RECORDS SUPPLIED —
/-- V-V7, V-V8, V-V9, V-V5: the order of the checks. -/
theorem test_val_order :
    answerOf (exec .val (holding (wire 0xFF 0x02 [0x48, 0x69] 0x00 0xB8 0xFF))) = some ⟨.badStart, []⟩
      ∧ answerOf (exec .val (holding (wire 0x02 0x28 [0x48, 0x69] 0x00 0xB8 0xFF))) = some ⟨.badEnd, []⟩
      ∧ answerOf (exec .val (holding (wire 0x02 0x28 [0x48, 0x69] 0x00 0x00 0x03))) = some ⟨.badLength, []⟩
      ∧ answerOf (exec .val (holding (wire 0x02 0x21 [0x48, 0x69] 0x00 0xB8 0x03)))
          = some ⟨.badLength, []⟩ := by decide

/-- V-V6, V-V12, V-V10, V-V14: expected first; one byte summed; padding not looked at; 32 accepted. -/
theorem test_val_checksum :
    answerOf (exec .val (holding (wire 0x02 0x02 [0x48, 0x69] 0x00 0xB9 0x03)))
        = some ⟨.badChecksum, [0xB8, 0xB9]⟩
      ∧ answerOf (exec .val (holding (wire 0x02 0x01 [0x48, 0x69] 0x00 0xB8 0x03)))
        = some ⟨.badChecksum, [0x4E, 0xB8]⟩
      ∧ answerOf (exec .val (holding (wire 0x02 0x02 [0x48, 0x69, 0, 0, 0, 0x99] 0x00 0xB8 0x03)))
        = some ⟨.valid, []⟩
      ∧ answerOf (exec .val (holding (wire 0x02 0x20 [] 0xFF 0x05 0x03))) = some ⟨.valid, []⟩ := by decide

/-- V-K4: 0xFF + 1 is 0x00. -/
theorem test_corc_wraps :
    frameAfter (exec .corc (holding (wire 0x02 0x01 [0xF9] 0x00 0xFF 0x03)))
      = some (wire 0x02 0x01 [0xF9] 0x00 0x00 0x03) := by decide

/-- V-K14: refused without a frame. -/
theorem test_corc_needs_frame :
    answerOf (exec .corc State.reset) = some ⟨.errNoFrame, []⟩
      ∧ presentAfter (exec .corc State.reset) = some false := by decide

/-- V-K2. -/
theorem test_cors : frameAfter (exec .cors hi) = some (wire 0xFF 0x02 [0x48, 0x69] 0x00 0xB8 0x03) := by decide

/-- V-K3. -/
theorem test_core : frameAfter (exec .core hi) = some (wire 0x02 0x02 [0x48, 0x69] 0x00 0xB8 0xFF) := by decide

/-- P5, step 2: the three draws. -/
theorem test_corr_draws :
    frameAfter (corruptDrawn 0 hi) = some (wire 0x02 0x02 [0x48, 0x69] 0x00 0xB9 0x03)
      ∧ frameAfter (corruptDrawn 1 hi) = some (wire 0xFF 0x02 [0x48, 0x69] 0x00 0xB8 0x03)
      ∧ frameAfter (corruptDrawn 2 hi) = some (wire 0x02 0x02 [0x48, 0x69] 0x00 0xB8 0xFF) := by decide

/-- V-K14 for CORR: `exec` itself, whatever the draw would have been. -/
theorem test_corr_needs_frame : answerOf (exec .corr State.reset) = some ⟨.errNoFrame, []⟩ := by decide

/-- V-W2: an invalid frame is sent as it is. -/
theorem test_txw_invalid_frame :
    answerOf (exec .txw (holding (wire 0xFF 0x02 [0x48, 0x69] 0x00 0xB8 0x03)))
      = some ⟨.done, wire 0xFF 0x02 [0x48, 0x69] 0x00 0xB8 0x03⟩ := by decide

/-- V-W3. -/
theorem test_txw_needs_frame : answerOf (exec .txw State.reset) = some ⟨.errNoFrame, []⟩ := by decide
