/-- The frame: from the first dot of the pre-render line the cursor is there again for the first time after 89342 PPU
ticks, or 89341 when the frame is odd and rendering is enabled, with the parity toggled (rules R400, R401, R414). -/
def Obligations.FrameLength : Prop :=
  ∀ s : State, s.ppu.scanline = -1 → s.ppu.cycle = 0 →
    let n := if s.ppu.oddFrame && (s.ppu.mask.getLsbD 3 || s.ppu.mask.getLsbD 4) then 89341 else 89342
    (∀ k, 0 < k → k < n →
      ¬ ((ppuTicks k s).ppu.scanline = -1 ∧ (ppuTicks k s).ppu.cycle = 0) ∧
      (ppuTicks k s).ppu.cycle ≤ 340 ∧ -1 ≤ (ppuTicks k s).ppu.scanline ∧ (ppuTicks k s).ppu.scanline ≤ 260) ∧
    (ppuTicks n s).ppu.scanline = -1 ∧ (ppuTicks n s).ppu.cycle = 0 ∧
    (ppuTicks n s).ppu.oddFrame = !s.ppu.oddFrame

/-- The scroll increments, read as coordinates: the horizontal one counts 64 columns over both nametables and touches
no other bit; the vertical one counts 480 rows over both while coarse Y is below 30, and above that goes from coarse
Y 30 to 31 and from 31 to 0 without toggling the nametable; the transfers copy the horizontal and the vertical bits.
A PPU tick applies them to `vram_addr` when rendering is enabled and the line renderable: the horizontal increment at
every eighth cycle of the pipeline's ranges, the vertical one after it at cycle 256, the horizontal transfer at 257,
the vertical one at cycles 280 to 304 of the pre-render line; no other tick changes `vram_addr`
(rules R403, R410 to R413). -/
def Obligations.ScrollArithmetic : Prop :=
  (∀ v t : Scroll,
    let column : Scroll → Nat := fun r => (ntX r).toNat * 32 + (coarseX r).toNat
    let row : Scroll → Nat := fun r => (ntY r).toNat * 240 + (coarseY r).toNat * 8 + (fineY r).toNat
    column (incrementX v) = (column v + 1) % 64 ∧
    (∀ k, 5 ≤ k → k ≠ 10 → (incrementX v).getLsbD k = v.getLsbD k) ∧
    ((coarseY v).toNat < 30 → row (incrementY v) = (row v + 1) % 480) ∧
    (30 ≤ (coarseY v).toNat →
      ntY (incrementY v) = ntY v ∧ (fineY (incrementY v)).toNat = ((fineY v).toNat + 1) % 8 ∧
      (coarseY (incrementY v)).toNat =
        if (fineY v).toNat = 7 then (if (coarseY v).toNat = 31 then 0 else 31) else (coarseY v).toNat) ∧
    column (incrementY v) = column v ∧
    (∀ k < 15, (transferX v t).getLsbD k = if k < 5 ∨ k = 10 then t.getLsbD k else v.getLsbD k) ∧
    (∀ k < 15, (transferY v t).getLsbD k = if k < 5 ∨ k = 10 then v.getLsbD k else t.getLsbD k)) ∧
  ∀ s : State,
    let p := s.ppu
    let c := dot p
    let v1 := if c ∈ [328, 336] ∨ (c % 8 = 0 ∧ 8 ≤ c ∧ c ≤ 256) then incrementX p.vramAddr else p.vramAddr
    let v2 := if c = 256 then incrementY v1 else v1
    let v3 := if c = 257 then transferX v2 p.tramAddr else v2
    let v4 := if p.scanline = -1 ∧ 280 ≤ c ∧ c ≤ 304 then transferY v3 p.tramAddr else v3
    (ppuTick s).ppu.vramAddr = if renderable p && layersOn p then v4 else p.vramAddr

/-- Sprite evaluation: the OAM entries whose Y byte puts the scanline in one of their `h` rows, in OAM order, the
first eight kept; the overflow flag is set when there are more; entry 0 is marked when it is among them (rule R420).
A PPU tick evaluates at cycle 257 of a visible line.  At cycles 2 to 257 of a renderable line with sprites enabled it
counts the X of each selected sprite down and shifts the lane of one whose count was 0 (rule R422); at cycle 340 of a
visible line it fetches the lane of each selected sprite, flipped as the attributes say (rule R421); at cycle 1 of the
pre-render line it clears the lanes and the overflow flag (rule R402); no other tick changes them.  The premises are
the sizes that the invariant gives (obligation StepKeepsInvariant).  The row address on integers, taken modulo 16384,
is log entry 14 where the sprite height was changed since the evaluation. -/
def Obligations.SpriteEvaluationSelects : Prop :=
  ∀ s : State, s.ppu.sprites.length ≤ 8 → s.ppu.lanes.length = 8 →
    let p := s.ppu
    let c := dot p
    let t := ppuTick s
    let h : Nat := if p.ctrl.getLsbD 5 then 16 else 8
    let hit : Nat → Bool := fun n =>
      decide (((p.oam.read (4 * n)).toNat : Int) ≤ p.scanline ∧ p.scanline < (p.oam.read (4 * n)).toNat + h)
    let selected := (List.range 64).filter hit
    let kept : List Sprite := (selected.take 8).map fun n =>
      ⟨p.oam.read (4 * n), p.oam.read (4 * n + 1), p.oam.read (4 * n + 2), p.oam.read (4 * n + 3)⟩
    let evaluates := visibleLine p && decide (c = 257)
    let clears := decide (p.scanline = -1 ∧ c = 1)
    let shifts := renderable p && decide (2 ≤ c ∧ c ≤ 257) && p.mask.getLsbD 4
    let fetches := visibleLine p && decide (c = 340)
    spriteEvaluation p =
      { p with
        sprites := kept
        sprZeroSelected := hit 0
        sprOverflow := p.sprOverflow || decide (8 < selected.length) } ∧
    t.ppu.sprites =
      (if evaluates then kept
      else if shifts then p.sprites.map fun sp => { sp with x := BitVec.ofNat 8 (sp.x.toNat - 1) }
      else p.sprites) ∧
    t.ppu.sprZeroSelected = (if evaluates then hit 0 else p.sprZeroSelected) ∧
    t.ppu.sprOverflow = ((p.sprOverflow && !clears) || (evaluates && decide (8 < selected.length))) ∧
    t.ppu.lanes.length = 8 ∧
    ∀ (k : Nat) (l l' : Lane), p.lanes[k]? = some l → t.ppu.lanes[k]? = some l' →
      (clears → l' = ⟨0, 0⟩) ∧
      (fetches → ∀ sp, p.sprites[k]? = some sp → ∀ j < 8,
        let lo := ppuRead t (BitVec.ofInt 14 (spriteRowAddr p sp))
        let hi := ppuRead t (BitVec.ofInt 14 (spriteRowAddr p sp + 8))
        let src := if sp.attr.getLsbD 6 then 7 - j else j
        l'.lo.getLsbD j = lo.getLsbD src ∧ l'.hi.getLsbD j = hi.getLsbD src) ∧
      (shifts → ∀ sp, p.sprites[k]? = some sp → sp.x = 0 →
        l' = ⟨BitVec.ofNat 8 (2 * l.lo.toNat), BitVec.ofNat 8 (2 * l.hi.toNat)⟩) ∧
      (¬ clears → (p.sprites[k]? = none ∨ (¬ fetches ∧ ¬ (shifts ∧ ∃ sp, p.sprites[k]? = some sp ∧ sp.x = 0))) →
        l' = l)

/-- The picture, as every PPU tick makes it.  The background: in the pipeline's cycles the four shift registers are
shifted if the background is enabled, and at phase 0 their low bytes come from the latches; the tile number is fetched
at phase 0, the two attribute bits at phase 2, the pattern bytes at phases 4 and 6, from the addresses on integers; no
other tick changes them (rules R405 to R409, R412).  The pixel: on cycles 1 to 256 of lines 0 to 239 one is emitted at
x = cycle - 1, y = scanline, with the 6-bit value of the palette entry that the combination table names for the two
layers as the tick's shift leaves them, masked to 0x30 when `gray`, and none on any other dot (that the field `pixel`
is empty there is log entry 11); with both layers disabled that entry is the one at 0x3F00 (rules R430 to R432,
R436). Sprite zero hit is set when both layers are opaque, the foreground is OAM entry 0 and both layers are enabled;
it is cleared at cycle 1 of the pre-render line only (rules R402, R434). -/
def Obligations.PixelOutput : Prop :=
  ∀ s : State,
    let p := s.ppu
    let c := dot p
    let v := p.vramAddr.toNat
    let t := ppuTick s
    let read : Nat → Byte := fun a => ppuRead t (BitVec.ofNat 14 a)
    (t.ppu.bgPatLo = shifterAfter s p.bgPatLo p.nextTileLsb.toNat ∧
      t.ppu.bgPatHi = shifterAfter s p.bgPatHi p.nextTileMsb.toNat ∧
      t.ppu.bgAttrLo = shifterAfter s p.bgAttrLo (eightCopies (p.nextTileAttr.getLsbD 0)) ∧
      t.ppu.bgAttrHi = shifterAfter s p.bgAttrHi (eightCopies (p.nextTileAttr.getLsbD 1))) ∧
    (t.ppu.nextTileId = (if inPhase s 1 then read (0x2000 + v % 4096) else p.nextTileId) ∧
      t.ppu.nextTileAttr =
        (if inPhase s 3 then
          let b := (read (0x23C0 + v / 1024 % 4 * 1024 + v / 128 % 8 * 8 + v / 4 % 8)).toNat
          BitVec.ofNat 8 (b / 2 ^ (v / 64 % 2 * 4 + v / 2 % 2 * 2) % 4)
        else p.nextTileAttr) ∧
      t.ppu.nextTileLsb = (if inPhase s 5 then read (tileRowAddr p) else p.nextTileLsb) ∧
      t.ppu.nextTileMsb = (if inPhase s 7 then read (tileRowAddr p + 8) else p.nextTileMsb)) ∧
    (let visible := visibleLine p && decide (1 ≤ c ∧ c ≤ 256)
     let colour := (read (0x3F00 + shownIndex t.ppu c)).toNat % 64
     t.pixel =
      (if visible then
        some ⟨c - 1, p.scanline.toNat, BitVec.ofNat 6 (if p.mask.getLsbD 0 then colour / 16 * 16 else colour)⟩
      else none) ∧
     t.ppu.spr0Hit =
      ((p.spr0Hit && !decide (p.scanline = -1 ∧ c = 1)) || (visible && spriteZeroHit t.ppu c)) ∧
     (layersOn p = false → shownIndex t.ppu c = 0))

TASK PROMPT — Give back exactly the lines above starting at the line where "have been. -/" appears and ending at the line where "after 89342 PPU" appears, both included, with no other lines.

EXPECTED ANSWER —
/-- V-K14 for CORR: `exec` itself, whatever the draw would have been. -/
theorem test_corr_needs_frame : answerOf (exec .corr State.reset) = some ⟨.errNoFrame, []⟩ := by decide

/-- V-W2: an invalid frame is sent as it is. -/
theorem test_txw_invalid_frame :
    answerOf (exec .txw (holding (wire 0xFF 0x02 [0x48, 0x69] 0x00 0xB8 0x03)))
      = some ⟨.done, wire 0xFF 0x02 [0x48, 0x69] 0x00 0xB8 0x03⟩ := by decide

/-- V-W3. -/
theorem test_txw_needs_frame : answerOf (exec .txw State.reset) = some ⟨.errNoFrame, []⟩ := by decide
/-- The frame: from the first dot of the pre-render line the cursor is there again for the first time after 89342 PPU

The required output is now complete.